* [Task to complete]: Using the entries below, write out the line with "rest, a, n + 1 =>", the line with "Memory.walk (m.dropWhile fun", and every line in between, exactly as each is written.

* [Exercise data]:
-- ==== Sys2Proof/Machine/Ops.lean ====
section
/-! DEFINITION. The named operations over the state: buffers, transport primitives (R12), acceptance, response and the delivery of an error (R252, R282), the log, the lock and the frame-ready edge. -/

namespace Sys2Proof.Machine

/-- The byte of a buffer at an offset; an unlisted offset reads 0 (log entry 10). -/
def Memory.read : Memory → Nat → Byte
  | [], _ => 0#8
  | (k, b) :: rest, a => if k = a then b else Memory.read rest a

/-- The cells of a run of bytes from an offset on, zeros left out. -/
def Memory.cells : Nat → List Byte → Memory
  | _, [] => []
  | a, b :: bs => if b = 0#8 then Memory.cells (a + 1) bs else (a, b) :: Memory.cells (a + 1) bs

/-- Store a block of bytes at an offset, keeping the canonical form. -/
def Memory.writeBlock (m : Memory) (a : Nat) (bs : List Byte) : Memory :=
  m.filter (fun c => decide (c.1 < a)) ++ Memory.cells a bs
    ++ m.filter (fun c => decide (a + bs.length ≤ c.1))

/-- The `n` bytes from offset `a` on, read from cells that lie at `a` or above in rising order. -/
def Memory.walk : Memory → Nat → Nat → List Byte
  | _, _, 0 => []
  | [], a, n + 1 => 0#8 :: Memory.walk [] (a + 1) n
  | (k, b) :: rest, a, n + 1 =>
    if k = a then b :: Memory.walk rest (a + 1) n
    else 0#8 :: Memory.walk ((k, b) :: rest) (a + 1) n

/-- The block of `n` bytes of a canonical buffer at offset `a`. -/
def Memory.readBlock (m : Memory) (a n : Nat) : List Byte :=
  Memory.walk (m.dropWhile fun c => decide (c.1 < a)) a n

/-- Packet `i` of a frame: bytes `164×i` to `164×i + 163` (R36, R64, R71). -/
def Memory.packet (m : Memory) (i : Nat) : List Byte := m.readBlock (packetBytes * i) packetBytes

/-- Send an event out. -/
def emit (e : Event) (s : State) : State := { s with trace := e :: s.trace }

/-- The outcome of a transport primitive (R12): not answered yet, `Err`, or `Ok` with a value. -/
inductive Reply (α : Type) where
  | wait
  | err (s : State)
  | ok (a : α) (s : State)
deriving DecidableEq, Repr

/-- `CtrlWrite(bytes)` to the one device address (R12, R61). -/
def ctrlWrite (bytes : List Byte) (s : State) : Reply Unit :=
  match s.cbWriteRsp with
  | [] => .wait
  | .err :: rest => .err (emit (.ctrlWrite s.cfg.devAddr bytes false) { s with cbWriteRsp := rest })
  | .ok :: rest => .ok () (emit (.ctrlWrite s.cfg.devAddr bytes true) { s with cbWriteRsp := rest })

/-- `CtrlWriteRead(wbytes, 2)` to the one device address (R12, R61, R68). -/
def ctrlWriteRead (wbytes : List Byte) (s : State) : Reply (Byte × Byte) :=
  match s.cbReadRsp with
  | [] => .wait
  | .err :: rest =>
    .err (emit (.ctrlWriteRead s.cfg.devAddr wbytes regReadBytes none) { s with cbReadRsp := rest })
  | .ok b0 b1 :: rest =>
    .ok (b0, b1) (emit (.ctrlWriteRead s.cfg.devAddr wbytes regReadBytes (some [b0, b1]))
      { s with cbReadRsp := rest })

/-- `DataRead(n)`: the next `n` bytes of the stream, all of them or a failure (R12, R60, R261). It is
not answered while the stream holds fewer bytes than the answer consumes. -/
def dataRead (n : Nat) (s : State) : Reply (List Byte) :=
  match s.dbRsp with
  | [] => .wait
  | .err k :: rest =>
    if s.stream.length < k then .wait
    else .err (emit (.dataRead n false) { s with dbRsp := rest, stream := s.stream.drop k })
  | .ok :: rest =>
    if s.stream.length < n then .wait
    else .ok (s.stream.take n)
      (emit (.dataRead n true) { s with dbRsp := rest, stream := s.stream.drop n })

/-- `Sleep(POLL_INTERVAL)`: no answer while the interval timer has not run out, then the wait is over
and recorded. It changes no state of the core (R12, R293, R297; log entry 27). -/
def sleepPoll (s : State) : Option State :=
  match s.timerRsp with
  | 0 => none
  | n + 1 => some (emit (.sleep s.cfg.pollInterval) { s with timerRsp := n })

/-- Acceptance of a request: busy, opcode latched, channel granted (R251, R252). The operand latches of
R24 are written by the operations that use them and by no other: whether acceptance also writes a latch
its operation does not use is open (DESIGN CHOICE, log entry 26). -/
def accept (o : Opcode) (s : State) : State :=
  { s with opBusy := true, opR := o.byte, chanSel := chanOf o }

/-- The end of an operation: the response goes out, the grant and the busy flag fall, both state
machines are idle (R251, R252, R282). -/
def respond (r : Result) (s : State) : State :=
  emit (.opResponse r.word)
    { s with opBusy := false, chanSel := .none, ccsState := .idle, faState := .idle }

/-- `raise E`, the core's only exception: the operation in flight ends at once with the error class as
its response, nothing is undone and nothing else is saved (R14, R282). There is no handler and no
return from it (R283). -/
def raise (e : ErrorClass) (s : State) : State := respond (.error e) s

/-- A request on the OP port that is illegal gets `ILLEGAL_OP` and has no other effect (R98, R278). -/
def refuseOp (s : State) : State := emit (.opResponse (Result.error .illegalOp).word) s

/-- A request on FRAME port `k` that is illegal gets `ILLEGAL_OP` and has no other effect (R98). -/
def refuseFrame (k : Nat) (s : State) : State :=
  emit (.frameResponse k (Result.error .illegalOp).word []) s

/-- What follows a transport primitive: hold while it is not answered, raise on `Err`, go on with the
value on `Ok` (R14, R78). -/
def onReply {α : Type} (r : Reply α) (hold : State) (e : ErrorClass) (go : α → State → State) : State :=
  match r with
  | .wait => hold
  | .err s => raise e s
  | .ok a s => go a s

/-- Dispatch of a legal request on the OP port (R252): accepted only while `op_busy` is 0 (R77), else
it waits at the port and nothing changes (log entry 16). -/
def dispatch (o : Opcode) (run : State → State) (s : State) : Host.Outcome State Fault Refusal :=
  if s.opBusy then .next s else .next (run (accept o s))

/-- `Lock` of `fb_lock` (R17, R72). -/
def lock (s : State) : State := { s with fbLock := true }

/-- `Unlock` of `fb_lock` (R17, R72). -/
def unlock (s : State) : State := { s with fbLock := false }

/-- `Log(reason, i)`: one record on the LOG port (R16, R290). -/
def logDiscard (r : Reason) (index : Nat) (s : State) : State := emit (.log (logRecord r index)) s

/-- `Edge()`: a frame-ready edge sets pending and disarms if armed, and is lost otherwise (R256). -/
def edge (s : State) : State :=
  if s.trigArmed then { s with trigPending := true, trigArmed := false } else s

/-- A reset of the core: every state element of R50 at its reset value, `Cfg` kept, and the outside
world's inputs as they are, the sensor's stream among them (R301, R302). It is offered only between
operations: one that finds the OP agent busy does not happen (R51, log entry 19). -/
def resetCore (s : State) : State :=
  if s.opBusy then s
  else
    { State.resetWith s.cfg with
      sched := s.sched, opWords := s.opWords, opPay := s.opPay
      cbWriteRsp := s.cbWriteRsp, cbReadRsp := s.cbReadRsp, dbRsp := s.dbRsp, stream := s.stream
      timerRsp := s.timerRsp
      trace := s.trace }

end Sys2Proof.Machine
end

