-- ==== Sys2Proof/Machine/Fetch.lean ====
section
/-! DEFINITION. Where the next operation comes from: whose turn it is (R21, R73), taking a request from a port (R101, R252, R253), and going on with the operation in flight. -/

namespace Sys2Proof.Machine

/-- Go on with the operation in flight, as far as its waits have been answered (R78, R257). -/
def resume (s : State) : State :=
  match s.chanSel with
  | .ctrl => ccsRun s
  | .data => faRun s
  | .none => if s.opR = Opcode.waittrig.byte then runWait s else s

/-- What a turn leads to: a next state without a new operation, or an operation to execute. -/
inductive Move where
  | stay (s : State)
  | run (i : Instr) (s : State)
deriving DecidableEq, Repr

/-- The OP agent's turn. In flight: go on. Idle: take the request at the OP port, once its tail is all
there (log entry 8); an illegal one is answered and dropped with its tail (R98, R252). -/
def opTurn (s : State) : Move :=
  if s.opBusy then .stay (resume s)
  else match s.opWords with
    | [] => .stay s
    | w :: rest =>
      if s.opPay.length < tailLength .op w then .stay s
      else
        let t := { s with opWords := rest, opPay := s.opPay.drop (tailLength .op w) }
        match decode s.cfg ⟨.op, w, s.opPay.take (tailLength .op w)⟩ with
        | .ok i => .run i t
        | .error _ => .stay (refuseOp t)

/-- A request on FRAME port `k`, served by its reader whatever the OP agent is doing (R253). `s` is the
state with the turn still to come, `t` with the turn taken; the turn waits while the lock is held
(log entry 15). A port that does not exist carries nothing (log entry 17). -/
def frameTurn (k : Nat) (w : Word64) (s t : State) : Move :=
  if t.cfg.nReaders ≤ k then .stay t
  else match decode t.cfg ⟨.frame k, w, []⟩ with
    | .ok i => if t.fbLock then .stay s else .run i t
    | .error _ => .stay (refuseFrame k t)

/-- The next move: the first turn of the schedule, the OP agent's when none is left (log entry 7). -/
def nextMove (s : State) : Move :=
  match s.sched with
  | [] => opTurn s
  | .op :: rest => opTurn { s with sched := rest }
  | .frame k w :: rest => frameTurn k w s { s with sched := rest }
  | .edge :: rest => .stay (edge { s with sched := rest })
  | .reset :: rest => .stay (resetCore { s with sched := rest })

/-- Offer a request so that the very next step takes it: at the front of its port, its turn first, the
OP agent idle for a request on the OP port, the lock free for one on a FRAME port (log entry 20). -/
def offer (r : Request) (s : State) : State :=
  match r.port with
  | .op =>
    { s with
      sched := .op :: s.sched, opWords := r.word :: s.opWords, opPay := r.tail ++ s.opPay
      opBusy := false, chanSel := .none, ccsState := .idle, faState := .idle }
  | .frame k => { s with sched := .frame k r.word :: s.sched, fbLock := false }

end Sys2Proof.Machine
end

* [Task output]:
  | (k, b) :: rest, a, n + 1 =>
    if k = a then b :: Memory.walk rest (a + 1) n
    else 0#8 :: Memory.walk ((k, b) :: rest) (a + 1) n

/-- The block of `n` bytes of a canonical buffer at offset `a`. -/
def Memory.readBlock (m : Memory) (a n : Nat) : List Byte :=
  Memory.walk (m.dropWhile fun c => decide (c.1 < a)) a n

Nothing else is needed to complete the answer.